-- ==== Sys2Proof/Machine/Access.lean ====
section
/-! DEFINITION. The access commands NOP, WRS, RDS, WRROW, RDROW (44_register_access.md R190 to R194).
A meaning is the step that accepts its command; the port accepts only with PH = IDLE (R71), so no meaning
looks at PH (log 16). -/

namespace Sys2Proof.Machine

/-- NOP (R190). -/
def execNop (s : State) : Host.Outcome State Fault Refusal := .next (s.respond .ok 0#32)

/-- WRS r, V (R191): E_ACCESS for STATUS. -/
def execWrs (r : Scalar) (v : Word) (s : State) : Host.Outcome State Fault Refusal :=
  .next (s.writeScalar r v)

/-- RDS r (R192). -/
def execRds (r : Scalar) (s : State) : Host.Outcome State Fault Refusal :=
  .next ((s.dependsOn (s.scalarDefined r)).respond .ok (s.readScalar r))

/-- WRROW b, k, V (R193). -/
def execWrrow (b : Bank) (k : Fin 32) (v : Word) (s : State) : Host.Outcome State Fault Refusal :=
  .next ((s.setRow b k v).respond .ok 0#32)

/-- RDROW b, k (R194). -/
def execRdrow (b : Bank) (k : Fin 32) (s : State) : Host.Outcome State Fault Refusal :=
  .next ((s.dependsOn (s.rowDefined b k)).respond .ok (s.readRow b k))

end Sys2Proof.Machine
end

*WHAT THE TASK REQUIRES*
Could you retype exactly the lines above, starting at the line that contains "def execRds (r" and ending at the line that contains "k (R194). -/", and nothing more?

*TASK RESULT*
def execRds (r : Scalar) (s : State) : Host.Outcome State Fault Refusal :=
  .next ((s.dependsOn (s.scalarDefined r)).respond .ok (s.readScalar r))

/-- WRROW b, k, V (R193). -/
def execWrrow (b : Bank) (k : Fin 32) (v : Word) (s : State) : Host.Outcome State Fault Refusal :=
  .next ((s.setRow b k v).respond .ok 0#32)

/-- RDROW b, k (R194). -/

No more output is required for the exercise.